Pengurangan pesangon ini menyebabkan kekhawatiran di kalangan pekerja, terutama bagi mereka yang mengalami PHK. Tidak semua pekerja bisa langsung mengakses dana dari JKP, karena terdapat persyaratan tertentu untuk mendapatkannya. Hal ini membuat kondisi pekerja yang di-PHK menjadi lebih sulit, terutama dalam menghadapi ketidakpastian ekonomi setelah kehilangan pekerjaan.
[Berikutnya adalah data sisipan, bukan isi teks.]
-- ==== Sys2Proof/Laws/PerInstr.lean ====
section
/-! SUPPORT. A fact about every command: the engine it names.  The device has 128 voice
engines and eight supervisors, numbered 0 to 135 here; a well-formed command names one of them. -/

namespace Sys2Proof.Laws

/-- The engine a command names, if it names one. -/
def engineOf (i : Instr) : Option Nat :=
  match i with
  | .registerWrite _ _ _ => none
  | .rcRegisterRead _ => none
  | .counterLoRead _ => none
  | .deviceReset _ => none
  | .resetRelease _ _ => none
  | .tick => none
  | .timeFreqWrite _ => none
  | .timePhaseAdjWrite _ => none
  | .phaseClr => none
  | .step => none
  | .modeCmdFreerun => none
  | .modeCmdLocking => none
  | .modeCmdLocked => none
  | .modeCmdHoldover => none
  | .watchdogExpiry => none
  | .phaseSlewEnd => none
  | .nfnAlignmentChange => none
  | .fsrcWrite _ => none
  | .clk10Fallback => none
  | .clk10Restore => none
  | .timeNfnLoRead => none
  | .tsInCapture _ _ _ => none
  | .ppsRise => none
  | .ppsFall => none
  | .add e _ _ _ => some e
  | .adds e _ _ _ => some e
  | .sub e _ _ _ => some e
  | .subs e _ _ _ => some e
  | .cmp e _ _ => some e
  | .and e _ _ _ => some e
  | .or e _ _ _ => some e
  | .xor e _ _ _ => some e
  | .andn e _ _ _ => some e
  | .tst e _ _ => some e
  | .shl e _ _ _ => some e
  | .shr e _ _ _ => some e
  | .sar e _ _ _ => some e
  | .min e _ _ _ => some e
  | .max e _ _ _ => some e
  | .neg e _ _ => some e
  | .abs e _ _ => some e
  | .clz e _ _ => some e
  | .mul e _ _ _ => some e
  | .sexh e _ _ => some e
  | .addi e _ _ _ => some e
  | .andi e _ _ _ => some e
  | .ori e _ _ _ => some e
  | .xori e _ _ _ => some e
  | .cmpi e _ _ => some e
  | .shli e _ _ _ => some e
  | .shri e _ _ _ => some e
  | .sari e _ _ _ => some e
  | .movi e _ _ _ => some e
  | .movhi e _ _ _ => some e
  | .mov e _ _ _ _ => some e
  | .movh e _ _ _ => some e
  | .movw e _ _ => some e
  | .movx e _ _ => some e
  | .adda e _ _ => some e
  | .suba e _ _ => some e
  | .ash e _ _ _ => some e
  | .aneg e _ _ => some e
  | .mac e _ _ _ _ _ _ _ => some e
  | .msu e _ _ _ _ _ _ _ => some e
  | .mpy e _ _ _ _ _ _ _ => some e
  | .aclr e _ _ _ => some e
  | .fet e _ _ => some e
  | .ldh e _ _ _ _ => some e
  | .ldhu e _ _ _ _ => some e
  | .ldw e _ _ _ _ _ => some e
  | .lda e _ _ _ _ => some e
  | .sth e _ _ _ _ _ _ => some e
  | .stw e _ _ _ _ _ => some e
  | .sta e _ _ _ _ => some e
  | .aadd e _ _ _ => some e
  | .acas e _ _ _ => some e
  | .b e _ _ _ => some e
  | .call e _ _ => some e
  | .jr e _ _ _ => some e
  | .ret e _ => some e
  | .callr e _ _ => some e
  | .loopImmediate e _ _ => some e
  | .loopRegister e _ _ => some e
  | .nop e => some e
  | .fence e => some e
  | .hold e => some e
  | .unhold e => some e
  | .yield e => some e
  | .rte e => some e
  | .trap e _ => some e
  | .take e _ => some e
  | .done e => some e
  | .doneDeliver e _ _ => some e
  | .signal e _ _ => some e
  | .waitevt e _ => some e
  | .cpx e _ _ => some e
  | .mfc e _ _ _ _ => some e
  | .mtc e _ _ _ _ => some e
  | .undefinedInstruction e _ => some e
  | .farLoadReturn _ => none
  | .farStorePerformed _ => none
  | .fenceComplete e _ => some e
  | .contextSwitch e => some e
  | .holdTimeout e => some e
  | .contextStart e _ => some e
  | .contextStop e _ => some e
  | .pcWrite e _ _ => some e
  | .loadUnitGo _ _ => none
  | .loadUnitDone _ => none
  | .tmplInstall => none
  | .tmplRead => none
  | .tmplRemove => none
  | .operandPlace _ => none
  | .instanceList _ => none
  | .taskHand => none
  | .doneComplete _ => none
  | .timerFire _ => none
  | .waitevtWake _ => none
  | .waitevtTimeout _ => none
  | .taskFree _ => none
  | .channelPurge _ => none
  | .deadlockDetect => none
  | .matchingStoreError _ => none
  | .ecaBlock => none
  | .ecaInit => none
  | .ecaSave => none
  | .ecaRestore => none
  | .ecaReset => none
  | .ecaSetcfg => none
  | .ecaCompletionDeliver _ => none
  | .rsfRun => none
  | .rsfInit => none
  | .rsfLoadbank => none
  | .rsfSetdelay => none
  | .rsfSetratio => none
  | .rsfSave => none
  | .rsfRestore => none
  | .rsfCompletionDeliver _ => none
  | .channelEnableWrite _ _ => none
  | .consistencyCheck => none
  | .channelCloseWrite _ _ => none
  | .hwlCellWrite _ => none
  | .queuePop _ => none
  | .cellAlloc _ => none
  | .cellFree _ _ => none
  | .queuePush _ _ => none
  | .queueConfigWrite _ => none
  | .noticeDeliver _ => none
  | .queueDescError _ => none
  | .pktReceive _ => none
  | .pktTxTake => none
  | .pktDeparture => none
  | .cesPacketBuild _ => none
  | .bundleDeparture _ => none
  | .flowWrite => none
  | .flowRead => none
  | .flowInvalidate => none
  | .templateWrite => none
  | .templateRead => none
  | .flowTableError _ _ => none
  | .macEnable _ _ => none
  | .macDisable _ _ => none
  | .linkUp _ => none
  | .linkDown _ _ _ _ => none
  | .macFrameReceive _ _ _ _ _ _ => none
  | .pfcPauseExpire _ _ => none
  | .pfcHoldDiscard _ => none
  | .pfcXoff _ => none
  | .pfcRepeat _ => none
  | .pfcXon _ => none
  | .macFrameTransmit _ _ => none
  | .preemptVerify _ => none
  | .macCounterRead _ _ => none
  | .macUngate _ => none
  | .ciphProtect _ => none
  | .ciphProtectRtcp _ => none
  | .ciphUnprotect _ => none
  | .ciphUnprotectRtcp _ => none
  | .ciphImport => none
  | .ciphErase => none
  | .ciphRetire => none
  | .ciphImpImport => none
  | .ciphImpErase => none
  | .ciphImpRetire => none
  | .ciphRxUnprotect _ => none
  | .kekDerive => none
  | .kekDeriveDone => none
  | .ciphCompletionDeliver _ => none
  | .crucCompress => none
  | .crucDecompress => none
  | .crucInit => none
  | .crucSave => none
  | .crucRestore => none
  | .crucHostGo => none
  | .crucCompletionDeliver _ => none
  | .meterCmdGo => none
  | .callStart => none
  | .callEnd => none
  | .callAdopt => none
  | .param => none
  | .commit => none
  | .discard => none
  | .release => none
  | .flush => none
  | .selftest _ => none
  | .meterStatusRefresh => none
  | .meterLinkSilent => none
  | .meterTick _ _ => none
  | .meterNoref => none
  | .meterPartial _ => none
  | .meterHandover => none
  | .meterPowerFail => none
  | .meterPowerReturn _ _ _ => none
  | .meterPeriodicSelftest _ => none
  | .meterArm _ => none
  | .meterSeal _ => none
  | .sealRegisterWrite _ _ => none
  | .meterTnsRead => none
  | .nandCmdGo => none
  | .append _ _ => none
  | .read _ _ => none
  | .trim _ _ => none
  | .erasepart _ _ => none
  | .readrec _ _ => none
  | .rawread _ _ => none
  | .patrol _ => none
  | .sync _ => none
  | .setpart _ _ => none
  | .nandMount _ => none
  | .nandHandover _ => none
  | .nandParamImage _ => none
  | .nandCompact _ => none
  | .nandWlMove _ _ => none
  | .nandRefresh _ _ => none
  | .nandPatrolRead _ => none
  | .startActive => none
  | .startStandby => none
  | .startStandbyTimeout => none
  | .promote _ => none
  | .demote => none
  | .rejoin => none
  | .mirrSync => none
  | .demoteTimeout => none
  | .mirrDisable _ => none
  | .heartbeatSend => none
  | .peerHbPulse _ => none
  | .peerSlotJudge => none
  | .mirrRxHeartbeat => none
  | .mirrRxAck => none
  | .mirrRxRole => none
  | .mirrRxDesc => none
  | .mirrRxDescres => none
  | .mirrRxCall => none
  | .mirrRxSyncend => none
  | .mirrRxState => none
  | .mirrRxEcrec => none
  | .mirrRxHorizon => none
  | .mirrRxFinger => none
  | .mirrRxUser => none
  | .retxTimeout => none
  | .ackSend => none
  | .stateSnapshot _ => none
  | .mirrEcrecSend _ => none
  | .fingerSend => none
  | .sleepWake => none
  | .sleepResync => none
  | .bar2Read _ _ => none
  | .bar2Write _ _ => none
  | .bar0PartialWrite => none
  | .ringDoorbell _ _ => none
  | .ringH2dMsg _ _ _ _ _ => none
  | .ringH2dWrite _ _ _ _ _ => none
  | .ringH2dRead _ _ _ _ => none
  | .ringD2hMsg _ _ _ _ => none
  | .signalDoorbell _ _ => none
  | .msixSend _ => none
  | .pcieHotReset => none
  | .pcieLinkDown => none
  | .pcieFlr => none
  | .pcieLinkChange _ _ _ => none
  | .usbAttach _ => none
  | .usbBusReset _ => none
  | .usbStandardRequest _ _ _ _ => none
  | .getInfo _ => none
  | .imgBegin _ _ _ => none
  | .imgEnd _ => none
  | .getStatus _ => none
  | .regWrite _ _ _ => none
  | .regWriteCommit => none
  | .regRead _ _ => none
  | .regAddr _ _ => none
  | .usbConsoleOut _ => none
  | .usbConsoleIn => none
  | .usbImageData _ => none
  | .usbAlmgo => none
  | .usbAlarmIn => none
  | .usbSuspend => none
  | .usbResume => none
  | .usbRemoteWake _ => none
  | .bootSelect _ => none
  | .bootGo => none
  | .quickAssay _ _ => none
  | .fullAssay _ _ => none
  | .runSet => none
  | .runCheck => none
  | .runClear => none
  | .otpProgram _ => none
  | .otpRevoke _ => none
  | .otpRaiseMin => none
  | .cfgkeyApply _ => none
  | .cfgRecomputeDone => none
  | .cfgdigRead => none
  | .reflectorEnter => none
  | .reflectorLinkTry => none
  | .reflectorDhcp _ => none
  | .twampReflect => none
  | .reflectorChannelOpen => none
  | .reflectorChannelClose _ => none
  | .reflectorRtcp _ => none
  | .reflectorStatusLine => none
  | .engineTest _ => none
  | .groveSliceTest _ _ => none
  | .bankMigrate _ _ => none
  | .assayUnlock _ => none
  | .assayUnlockExpire => none
  | .hvsFeedSample _ _ => none
  | .hvsIslandFrame => none
  | .hvsLinkLost => none
  | .hvsLinkRestored => none
  | .hvsLossCrit => none
  | .hvsAlmoutWrite _ => none
  | .outputLimitShutdown _ => none
  | .outputThermalShutdown _ => none
  | .outputRetry _ => none
  | .outputRecovered _ => none
  | .alarmInputChange _ _ _ => none
  | .islandPower _ => none
  | .c10OkChange _ _ => none
  | .pcsBlockLock _ => none
  | .meterArmExpire => none
  | .mirrUserSend => none
  | .pcieEndpointEnable => none
  | .outputCurrentLimit _ _ => none
  | .thermalLimitCleared _ => none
Perppu Cipta Kerja merupakan bagian dari Omnibus law. Perppu Cipta Kerja ini merupakan perubahan atau amandemen dari Undang-undang Cipta Kerja sebelumnya. perppu ini dirancang menggunakan omnibus law untuk memperbaiki investasi, membuka lapangan kerja yang lebih luas, meningkatkan kapasitas tenaga kerja dan mengurangi masalah perizinan yang dianggap sebagai salah satu penghambat investasi, dengan mempertimbangkan kebutuhan mendesak melihat situasi global pasca covid-19 dan perekonomian nasional. Dalam Perppu ini memiliki dampak positif dan negatif bagi karyawan dan banyak pasal-pasal yang kontroversial dan tidak berpihak kepada karyawan padahal tidak semua pasal di dalam perppu Cipta Kerja Merugikan karyawan, perppu cipta kerja merupakan respon pemerintah untuk mengisi kekosongan hukum, namun perppu ini menjadi kontroversial karena pemerintah tidak mengikut sertakan serikat pekerja dalam proses pembuatan undang-undang ini sehingga banyak sekali pasal-pasal kontroversial dalam perpu ii untuk di klarifikasi dan dikaji lebih lanjut (Singhs, 2023).

 

REFRENSI

References

Singhs, A. D. (2023). Analisis Dampak Undang Undang Cipta Kerja Terhadap Hak Hak . Journal of Education Religion Humanities and Multidiciplinary, 142-149.

Sjaiful, M. (2021). Problematika Normatif Jaminan Hak-Hak Pekerja Dalam . Media Iuris, 37-60.